For the records that follow, say how many lines have the word "storesSettled" in them. Write the number and nothing more.

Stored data
|---|

open Sys2Proof.Laws.Image in
theorem test_hyps_image : D.mayLoad = false ∧ (∃ k, (Req.sup 0 = .sup k ∨ Req.sup 0 = .job k)) ∧
    (∀ d ∈ [holding [] [], holding (zeros 8) []], (d.exists .glImgCtl = true ∧ d.mayWrite .host .glImgCtl 1 = true) ∧ d.mayLoad = true ∧
      (match d.imgVerify with | .error e => e == (2, noSect, 0) | _ => false) = true) ∧
    (imgDev (oneSec 0) 384 oneBody).mayLoad = true ∧ (imgDev (oneSec 3) 384 oneBody).mayLoad = true ∧ dW.mayLoad = true ∧
    (imgD.exists .glImgCtl = true ∧ imgD.mayWrite .host .glImgCtl 2 = true) ∧ imgD.mayUnload = true ∧ D.mayUnload = false := by
  refine ⟨?_, ⟨0, Or.inl rfl⟩, ?_⟩ <;> decide +kernel
open Sys2Proof.Laws.Image in
theorem test_hyps_image_unused : ∃ b e, (imgDev (oneSec 0) 384 oneBody).imgVerify = .ok b ∧ (imgSects b).findSome? sectUnused = some e ∧ e.1 < 16 := by
  obtain ⟨h1, h2⟩ := one_image 0 (by decide)
  exact ⟨_, (7, 0, 0), h1, by rw [h2]; rfl, by decide⟩
open Sys2Proof.Laws.Image in
theorem test_hyps_image_record : ∃ b x e, (imgDev (oneSec 3) 384 oneBody).imgVerify = .ok b ∧ (imgSects b).findSome? sectUnused = none ∧ e.1 < 16 ∧
    imgEach (applySect [] b) ((blankOf (imgDev (oneSec 3) 384 oneBody) b).sectOrder b)
      ⟨blankOf (imgDev (oneSec 3) 384 oneBody) b, [], [], [((imgDev (oneSec 3) 384 oneBody).imgAddr, b.length)], []⟩ = (x, some e) := by
  obtain ⟨h1, h2⟩ := one_image 3 (by decide)
  have hs : sliceB (img 1 384 (tableOf (oneSec 3)) oneBody) 320 16 = badRec := (fits_oneSec 3 (by decide)).place _ (List.mem_cons_self ..)
  have ho (d : Dev) : d.sectOrder (img 1 384 (tableOf (oneSec 3)) oneBody) = [⟨0, 3, 1, 320, 16, crc32c badRec, 0, 0⟩] := by
    rw [Dev.sectOrder, h2]; simp [sortBy, insertBy]
  have ha (x : ImgAcc) : applySect [] (img 1 384 (tableOf (oneSec 3)) oneBody) ⟨0, 3, 1, 320, 16, crc32c badRec, 0, 0⟩ x = (x, some (7, 0, 0)) := by
    simp only [applySect, hs]; rfl
  exact ⟨_, _, (7, 0, 0), h1, by rw [h2]; rfl, by decide, by rw [ho, imgEach, ha]⟩
/-- R426: a whole image that loads. -/
theorem test_hyps_image_loads : ∃ b x, Laws.Image.dW.imgVerify = .ok b ∧ (imgSects b).findSome? sectUnused = none ∧
    imgEach (applySect [] b) ((blankOf Laws.Image.dW b).sectOrder b) ⟨blankOf Laws.Image.dW b, [], [], [(Laws.Image.dW.imgAddr, b.length)], []⟩ = (x, none) ∧
    x.dev.crossFault x = none := by
  obtain ⟨x, h1, h2⟩ := Laws.Image.apply_imgW []
  exact ⟨_, x, Laws.Image.imgVerify_dW, Laws.Image.unused_imgW, h1, h2⟩
/-- R426, R429: memory without an image fails with IMG_FORMAT; an unload leaves EMPTY. -/
theorem test_image_load : (after (.imgLoad .host []) (Laws.Image.holding [] [])).fld .glImgStatus F.glImgStatus_CODE = 2 ∧
    (after (.imgLoad .host []) (Laws.Image.holding [] [])).fld .glImgStatus F.glImgStatus_STATE = 3 ∧
    (after (.unload .host) imgD).fld .glImgStatus F.glImgStatus_STATE = 0 := by decide +kernel

/-- A write that register `r` of package `d` takes. -/
def takes (d : Dev) (req : Req) (r : Reg) (v : Word) : Bool :=
  d.regAt r.off == some r && d.mayWrite req r v && !d.locked r && d.writeTaken r v

theorem test_hyps_register_writes : D.regAt 8 = none ∧
    (D.regAt Reg.hlEvent.off = some .hlEvent ∧ Reg.hlEvent.info.bytes ≠ 4) ∧
    (D.regAt (Reg.ccTvec 0).off = some (.ccTvec 0) ∧ (Reg.ccTvec 0).info.bytes = 8 ∧ D.mayWrite .host (.ccTvec 0) 0 = false) ∧
    (imgD.regAt Reg.glMemMap.off = some .glMemMap ∧ imgD.locked .glMemMap = true) ∧
    (D.regAt Reg.tgCtl.off = some .tgCtl ∧ D.writeTaken .tgCtl 0 = false) ∧
    (takes D (.sup 0) (.ccTvec 0) 0x1000 = true ∧ [Reg.hlEvent, .cvPrio 3, .fbExpRange 4095, .ppCtl 1].all (fun r => takes (featured D) .host r 1) = true) ∧
    ([Reg.tgCtl, .tgPhase 7, .glPwrCap, .ppSlotBuf 1 63].zip [0x10001, 0, 0x960000009C4, 0x10000000000000]).all (fun p => takes (featured D) .host p.1 p.2) = true ∧
    (takes imgD .host .glPwrCap 0x960000009C4 = true ∧ imgD.loaded = true) := by decide +kernel
/-- R432, R436: a write of a locked register, one that a table does not allow, and one that takes. -/
theorem test_register_write : (after (.registerWrite (.sup 0) (Reg.ccTvec 0).off 8 0x1000) D).rd (.ccTvec 0) = 0x1000 ∧
    (after (.registerWrite .host Reg.glMemMap.off 8 1) imgD).rd .glMemMap = imgD.rd .glMemMap ∧
    (after (.registerWrite .host Reg.tgCtl.off 8 0) D).rd .tgCtl = D.rd .tgCtl := by decide +kernel

/-! ### Dependability (17) and the supply (20) -/

/-- Core 0 with a fence to report, an injection, a running test. -/
def fencedD : Dev := C192.setCore 0 { C192.core 0 with fence := some ⟨3, true, none, true, false, 0, 0⟩ }
def soundD (q : Option Nat) : Dev := (C192.setCore 0 { C192.core 0 with sound := some ⟨true, q, none⟩ }).setFld (.coreSound 0) F.coreSound_BUSY 1
def unsettled (d : Dev) : Dev := { d with fabric := { d.fabric with trackers := [⟨0, 0, some 0, none, none, false, some 0, ⟨0, 0, 0, 0, 8, .read 8, false⟩, 0, false⟩] } }
def fenceV (c p : Nat) : Word := BitVec.ofNat 64 (c + 256 * p + 512)
def injV (c u n : Nat) : Word := BitVec.ofNat 64 (c + u * 256 + n * 2048 + 8192)
/-- Core 0's sounding command ready in queue 0. -/
def soundQ (a1 : Nat) : Dev := queued 0 (desc 0x900 0 0 0 1 a1) C192

theorem test_hyps_fences : (C192.exists .glFenceCtl = true ∧ C192.mayWrite .host .glFenceCtl (fenceV 191 1) = true ∧
      C192.mayWrite .host .glFenceCtl (fenceV 192 0) = true) ∧ C192.flag .glFenceCtl F.glFenceCtl_BUSY = false ∧ 191 < C192.nCores ∧ ¬ 192 < C192.nCores ∧
    C192.coreFenced 191 = false ∧ (after (.fenceGo .host 191 true) C192).coreFenced 191 = true ∧
    ((after (.fenceGo .host 191 true) C192).setFld .glFenceCtl F.glFenceCtl_BUSY 0).coreFenced 191 = true ∧
    (after (.fenceGo .host 191 true) C192).flag .glFenceCtl F.glFenceCtl_BUSY = true ∧ (fencedD.core 0).fence.isSome = true ∧ fencedD.storesSettled 0 = true ∧
    (unsettled fencedD).storesSettled 0 = false ∧ ((unsettled fencedD).core 0).fence.isSome = true ∧ fencedD.custQ.length < 64 := by decide +kernel
theorem test_hyps_injection : (C192.exists .glChkCtl = true ∧ C192.mayWrite .host .glChkCtl (injV 0 5 2) = true) ∧
    C192.flag .glChkCtl F.glChkCtl_INJ_PEND = false ∧ C192.coreFenced 0 = false ∧ (after (.inj .host 0 5 2) C192).flag .glChkCtl F.glChkCtl_INJ_PEND = true := by
  decide +kernel
theorem test_hyps_sounding : (C192.exists (.coreSound 0) = true ∧ C192.mayWrite .host (.coreSound 0) 3 = true) ∧
    C192.flag (.coreSound 0) F.coreSound_BUSY = false ∧ (soundD none).flag (.coreSound 0) F.coreSound_BUSY = true ∧
    (soundQ 5).startable 0 0x900 = some (desc 0x900 0 0 0 1 5) ∧ (soundQ 0).startable 0 0x900 = some (desc 0x900 0 0 0 1 0) ∧
    dArg (desc 0x900 0 0 0 1 5) 1 ≠ 0 ∧ (soundQ 0).flag (.coreSound 0) F.coreSound_BUSY = false ∧ ((soundD (some 0)).core 0).sound = some ⟨true, some 0, none⟩ ∧
    (soundD none).coreRuns 0 = false ∧ (C192.core 0).sound = none ∧ (running 0 (run1 (desc 0x100 0 0 0 0 0)) C192).coreRuns 0 = true := by decide +kernel
/-- R490, R493: a fence and its report. -/
theorem test_fence : (after (.fenceGo .host 3 true) C192).fld .glErrStatus F.glErrStatus_FENCE_EV = 1 ∧
    (after (.fenceReport 0) fencedD).custQ.map CustEv.code = [0x51] ∧ (after (.fenceReport 0) fencedD).fld .glFenceCtl F.glFenceCtl_RESULT = 1 ∧
    (after (.inj .host 0 5 2) C192).core 0 = { C192.core 0 with inj := some ⟨5, 2⟩ } := by decide +kernel
/-- R503 to R506: a test asked for, a command that is refused, a pass and a failing unit, which fences the core. -/
theorem test_sounding : ((after (.soundingTestGo .host 0 true) C192).core 0).sound = some ⟨true, none, none⟩ ∧
    ((after (.coreSoundCommand 0) (soundQ 5)).queue 0).runs.map Run.status = [stDescInvalid] ∧
    ((after (.coreSoundCommand 0) (soundQ 0)).core 0).sound = some ⟨true, some 0, none⟩ ∧
    (after (.soundResult 0 none) (soundD none)).fld (.coreSound 0) F.coreSound_STATUS = 0 ∧
    (after (.soundResult 0 (some 7)) (soundD none)).fld (.coreSound 0) F.coreSound_UNIT = 7 ∧
    (after (.soundResult 0 (some 7)) (soundD none)).coreFenced 0 = true := by decide +kernel

/-- Events waiting at the custodian of a package that has started up. -/
def ev (c : Nat) : CustEv := ⟨0, 0, 0, c, 0, true, some 2⟩
def custD (es : List CustEv) (lost : Nat) : Dev := { mbD brd [] with custQ := es, custLost := lost }
/-- A supply configuration of 44 V and 41 V, warned or not. -/
def supD (w : Nat) : Dev := ((mbD brd []).wr .glSupplyCfg (F.glSupplyCfg_RESET.put 164 (F.glSupplyCfg_WARN.put 180 0))).setFld .glErrStatus F.glErrStatus_SUPPLY_WARN w

theorem test_hyps_custodian : (custD [ev 1, ev 2] 3).custodianOn = true ∧ (custD [ev 1, ev 2] 3).custQ = [ev 1, ev 2] ∧ (custD [ev 1] 0).custLost = 0 ∧
    (custD [ev 1] 3).custLost ≠ 0 ∧ (custD [] 0).custQ = [] ∧ (custD [ev 1] 0).custQ ≠ [] ∧ (1 < 3 ∧ 3 ≤ tget 0 0 ({ D with cmpRun := [(0, 2)] } : Dev).cmpRun + 1) ∧
    (supD 0).warnAt = 45000 ∧ (supD 0).resetAt = 41000 ∧ (supD 0).flag .glErrStatus F.glErrStatus_SUPPLY_WARN = false ∧
    (supD 1).flag .glErrStatus F.glErrStatus_SUPPLY_WARN = true ∧ (supD 0).custodianOn = true ∧ (supD 0).pwrGood = true ∧
    ((supD 0).setFld .glImgInfo F.glImgInfo_SUPPLY_FB 1).flag .glImgInfo F.glImgInfo_SUPPLY_FB = true ∧
    ((supD 0).exists .glSupplyStatus = true ∧ (supD 0).mayWrite .host .glSupplyStatus (BitVec.ofNat 64 (2 ^ 48)) = true) := by decide +kernel
/-- R496, R497: an event is logged, raises vector 0 and writes its record; a lost count follows the last one. -/
theorem test_custodian_event : (after .custodianEvent (custD [ev 1, ev 2] 0)).custQ = [ev 2] ∧
    ((after .custodianEvent (custD [ev 1] 3)).log.map (fun x => x.2.code)).contains 0xF0 = true ∧
    (after (.custodianError .parity) (custD [] 0)).custQ.map CustEv.code = [0x50] ∧
    (after (.custodianError .parity) (custD [ev 1] 0)).fld .glErrStatus F.glErrStatus_FATAL_PREV = 1 := by decide +kernel
theorem test_compare : tget 0 0 (after (.tideCmp .gate false) D).cmpRun = 1 ∧
    tget 0 3 (after (.tideCmp (.sched 2 0) true) { D with cmpRun := [(0, 2)] }).cmpRun = 1 ∧
    (after (.tideCmp .gate true) { (mbD brd []) with cmpRun := [(0, 2)] }).fld .glErrStatus F.glErrStatus_FATAL_PREV = 1 := by decide +kernel
/-- R554, R555: the warning at 45 V and its end 0.5 V above; R560: the reset; R559: a power-down. -/
theorem test_supply : (after (.supplyWarn 44999) (supD 0)).supplyWarnN = true ∧ (after (.supplyWarn 45000) (supD 0)).supplyWarnN = false ∧
    (after (.supplyWarnClear 45500) (supD 1)).fld .glErrStatus F.glErrStatus_SUPPLY_WARN = 0 ∧
    (after (.supplyWarnClear 45499) (supD 1)).fld .glErrStatus F.glErrStatus_SUPPLY_WARN = 1 ∧
    (after (.supplyReset 40999) (supD 0)).pwrGood = false ∧ (after (.supplyReset 41000) (supD 0)).pwrGood = true := by decide +kernel
theorem test_resets : (after (.powerDown 29999) (supD 0)).pwrGood = false ∧ (after .resetN { supD 0 with queues := [(0, {})] }).queues = [] ∧
    (after (.perstN true) { supD 0 with bias := [4] }).bias = [] ∧ (after (.perstN false) { supD 0 with perst := true }).perst = false ∧
    (after (.minClr .host) (supD 0)).fld .glSupplyStatus F.glSupplyStatus_VIN_MIN = 0xFFFF := by decide +kernel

|---|

### EXPECTED ANSWER:
2